The PFA’s attempt to celebrate Mikel Arteta’s Premier League title win with Arsenal quickly turned into a fact-checking mess.
Arteta’s achievement remains huge, especially after ending Arsenal’s 22-year wait for a league title.
The problem was that one deleted PFA claim went too far and ignored a former Manchester City manager who had already made the same piece of history.

PFA’s Mikel Arteta claim gets corrected after Arsenal’s Premier League triumph
The PFA made a now-deleted post on X after Mikel Arteta led Arsenal to the Premier League title, but soccer fans quickly pointed out the historical mistake.
The deleted post read, “The first former Premier League player to win the Premier League as a manager. Congratulations Mikel Arteta.”
The intention was clear enough. Arteta played for Everton and Arsenal in the Premier League before becoming the manager who finally took the Gunners back to the top.
That makes his title win special, but not in the exact way the PFA claimed. Fans immediately reminded the account that Roberto Mancini had already beaten Arteta to that record.
Mancini played for Leicester City in 2001, making four Premier League appearances during a short loan spell before moving fully into management.
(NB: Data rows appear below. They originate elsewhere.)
/-- The blocks of a partition that a rebase has yet to stop, as for a pre-emption (R251, R309). -/
def toQuiesce (s : State) (p : Nat) : List Nat :=
  (s.blocks.filter fun x => x.2.part == p && !x.2.handler && !x.2.killed && x.2.pre.isNone && !s.noWaveLeft x.1 &&
    !s.passedOver x.1).map (·.1)

/-- A block is asked to stop for a rebase: it needs no room. -/
def quiesceOne (s : State) (b : Nat) : State :=
  (s.onBlk b fun k => { k with pre := some { why := .rebase, deadline := s.nclk + s.graceNclk k.part } }).settleWaits b

/-- A partition is quiet (R251): its blocks have stopped, with their sequencers and copies, and no handler runs. -/
def isQuiet (s : State) (p : Nat) : Bool :=
  (s.blocks.filter fun x => x.2.part == p).all fun x =>
    s.rebasing x.1 && s.allStopped x.1 && ((x.2.pre.map (·.closed)).getD false) && !s.copiesRun x.1

/-- Every committed store of a partition is applied. -/
def drainPart (s : State) (p : Nat) : State :=
  s.cores.foldl (fun s c => s.drainSome c.1 fun r => r.part == p) s

/-- A copy of a line after a rebase of its partition. -/
def rebaseLine (p : Nat) (l : Line) : Line :=
  match l.st with
  | .copy q v a cls w r d => if q = p then { l with st := .copy q v a cls (rebased w) (rebased r) d } else l
  | .pinned _ _ _ => l

/-- A core after a rebase of a partition. -/
def rebaseCore (p : Nat) (c : CoreSt) : CoreSt :=
  { c with
    pts := c.pts.set 0 p (rebased (c.pts.get 0 p)), lines := c.lines.map fun l => (l.1, rebaseLine p l.2)
    copies := c.copies.map fun x => (x.1, if x.2.part = p then { x.2 with ts := rebased x.2.ts } else x.2) }

/-- A launch after a rebase of its partition. -/
def rebaseLaunch (l : Launch) : Launch :=
  { l with
    cpts := rebased l.cpts, relts := rebased l.relts
    frontier := l.frontier.map fun f => { f with ft := rebased f.ft } }

/-- The block images of a partition in its save pool have their PTS rebased, and their check words made afresh (R251,
R311). DEDUCED (log entry 110): a save area, which is memory of the partition, is left as it is. -/
def rebaseImage (s : State) (p : Nat) (x : SavedImg) : State :=
  if x.why = .savec then s
  else
    let d := s.mem.read x.addr (s.mem.readNat (x.addr + 12) 4)
    let h := d.take 24 ++ toBytes 6 (rebased (fieldAt d 24 6)) ++ (d.drop 30).take 30
    s.hubMerge p x.addr x.addr (h ++ toBytes 4 (crc32c (h ++ toBytes 4 0 ++ d.drop 64)))

/-- A tag window after a rebase of a partition: the ts of its requests (R251, R258). -/
def rebaseTags (p : Nat) (t : TagWin) : TagWin :=
  { t with window := t.window.map fun w => if w.part = p then { w with ts := rebased w.ts } else w }

/-- A rebase of the logical times of a partition that is quiet (R251, R282, R323). -/
def rebase (s : State) (p : Nat) : State :=
  let s := s.drainPart p
  let s := (s.part p).saved.foldl (fun s x => s.rebaseImage p x) s
  let ps := match pagesFrom s.mem p 4 0 (bits (s.part p).tableRoot.toNat 16 36 * 2 ^ 16) with
    | l => if bitAt (s.part p).tableRoot.toNat 0 then l else []
  let mine (k : Nat) : Bool := ps.any fun x => x.1 ≤ 1024 * k && 1024 * k < x.1 + x.2
  { s with
    lease := (s.lease.map fun x => if mine x.1 then (x.1, (rebased x.2.1, rebased x.2.2)) else x).filter fun x => x.2 != (0, 0)
    cores := s.cores.map fun c => (c.1, rebaseCore p c.2)
    blocks := s.blocks.map fun k => (k.1, if k.2.part = p then
      { k.2 with waves := k.2.waves.map fun w => { w with seen := rebased w.seen, pend := rebased w.pend } } else k.2)
    gates := s.gates.map fun g => (g.1, if g.2.owner = p then { g.2 with ts := rebased g.2.ts } else g.2)
    parts := s.parts.map fun x => (x.1, if x.1 = p then
      { x.2 with
        cpts := rebased x.2.cpts, relts := rebased x.2.relts, cseen := rebased x.2.cseen, launches := x.2.launches.map fun l => (l.1, rebaseLaunch l.2) }
      else x.2)
    tags := s.tags.map fun t => (t.1, rebaseTags p t.2)
    hostts := if p = 0 then rebased s.hostts else s.hostts }

end State

/-- REGISTER_WRITE (R6, R299, R319): a write by CXL.io; a register with a behaviour of its own behaves so. -/
def execRegisterWrite (fn bar off size : Nat) (v : B64) (s : State) : Out :=
  s.byHost fun s => s.writeReg fn bar off size v.toNat

/-- CXL_MEM_READ (R253, R334): a read of the memory window extends no lease; other addresses get no data. -/
def execCxlMemRead (pa len : Nat) (s : State) : Out :=
  s.byHost (fun s => if pa + len ≤ 2 ^ 40 then s.toHost pa len else s) false

/-- CXL_MEM_WRITE (R253, R282, R334). -/
def execCxlMemWrite (pa : Nat) (data : List Byte) (s : State) : Out :=
  s.byHost (fun s =>
    if pa + data.length ≤ 2 ^ 40 then
      let (t, s) := State.hostStore (data.length / 1024 + 2) pa data s
      let s := s.ingress pa data.length
      { s with hostts := max s.hostts t }
    else s) false

/-- CXL_CACHE_SNOOP (R253): the host reads a SYS line, or takes it and stores, after every lease on it. -/
def execCxlCacheSnoop (pa : Nat) (data : Option (List Byte)) (s : State) : Out :=
  s.byHost (fun s =>
    if pa / 2 ^ 40 = 0 ∨ 2 ^ 52 ≤ pa then s
    else match data with
      | none => if s.portHolds pa then s.toHost (State.lineOf pa) 1024 else s
      | some d => (State.hostStore (d.length / 1024 + 2) pa d s).2) false

/-- IDE_KEY_SETUP (R334). -/
def execIdeKeySetup (stream : Nat) (key : List Byte) (s : State) : Out :=
  s.byHost fun s => { s with sec := { s.sec with ide := s.sec.ide.insert stream key } }

/-- TLB_INV_GO (R240). -/
def execTlbInvGo (part : Nat) (v : B64) (s : State) : Out :=
  s.byHost fun s => s.writeTlbInv part v.toNat true

/-- TLB_INV_COMPLETE (R240). -/
def execTlbInvComplete (part : Nat) (s : State) : Out :=
  .next (if s.tlbInvDue part then
      let v := (s.part part).tlbInv
      (s.purge part v.toNat).onPart part fun x => { x with tlbInv := v &&& ~~~1#64 }
    else s)

/-- SLICE_EXPIRY (R321). -/
def execSliceExpiry (cluster : Nat) (s : State) : Out := .next (s.endSlice cluster)

/-- CLUSTER_ASSIGN_WRITE (R321). -/
def execClusterAssignWrite (cluster : Nat) (mask : Bool) (v : B64) (s : State) : Out :=
  s.byHost fun s => s.writeAssign cluster mask v.toNat

/-- HOME_READ (R241, R249, R250): a core fills or renews a line that no instruction has asked for, or fetches on a wrong path,
which fills its TLB; a page that does not allow it drops the request. -/
def execHomeRead (core : Nat) (who : HomeReader) (va pa : Nat) (s : State) : Out :=
  if s.lcoreCount ≤ core then .next s
  else if who.fetch then match s.translate core who.part { Access.fetch with demand := false } va with
    | (.ok _, s) => .next s
    | (.error _, s) => .next (s.onCore core fun c => { c with pfDrop := c.pfDrop + 1 })
  else match s.translate core who.part Access.prefetch va with
    | (.ok t, s) => .next (if t.pa / 1024 = pa / 1024 then ((s.beforeRead core who.part va t.pa t.cls).lineFor core who.part va t.pa t.cls).2 else s)
    | (.error _, s) => .next (s.onCore core fun c => { c with pfDrop := c.pfDrop + 1 })

/-- HOME_WRITE (R246, R249). -/
def execHomeWrite (core : Nat) (s : State) : Out :=
  .next (if (s.core core).outbox.isEmpty then s else s.applyOne core)

/-- PTS_TICK (R251). -/
def execPtsTick (core : Nat) (s : State) : Out :=
  .next (if s.tickDue core then
      (s.partsOn core).foldl (fun s p => s.raisePts core p (s.pts core p + 1))
        (s.onCore core fun c => { c with tick := c.tick + 64 })
    else s)

/-- PTS_REBASE (R251): a partition of which a pts has reached 2^47 is quiesced as for a pre-emption; once it is quiet its
logical times are rebased, and its blocks go on. -/
def execPtsRebase (part : Nat) (s : State) : Out :=
  if !s.rebaseDue part then .next s
  else
    let bs := s.toQuiesce part
    if !bs.isEmpty then .next (bs.foldl (fun s b => s.quiesceOne b) s)
    else if s.isQuiet part then
      .next ((s.rebase part).blocks.foldl (fun (s : State) (x : Nat × Block) => if s.rebasing x.1 && x.2.part == part then s.goOn x.1 else s)
        (s.rebase part))
    else .next s

end Sys2Proof.Machine
end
Roberto Mancini’s Manchester City title made PFA’s Mikel Arteta post age badly
The correction was not a minor technicality, because Roberto Mancini’s Premier League link is enough to make the PFA’s wording wrong.
Mancini later managed Manchester City to the 2011-12 Premier League title, the famous Sergio Aguero season that ended the club’s 44-year wait for a top-flight crown.
That means Mancini was already a former Premier League player who won the competition as a manager, 14 years before Arteta’s Arsenal triumph.
Fans roasted the PFA because the mistake came from an organization expected to know Premier League history. Some users shared screenshots after the post was deleted, while others simply pointed to Mancini’s Leicester spell as the obvious correction.
Arteta still has a cleaner, more modern Premier League playing connection than Mancini, given his 284 appearances across Everton and Arsenal. He was also Arsenal captain and became the manager who ended one of the league’s longest modern title droughts.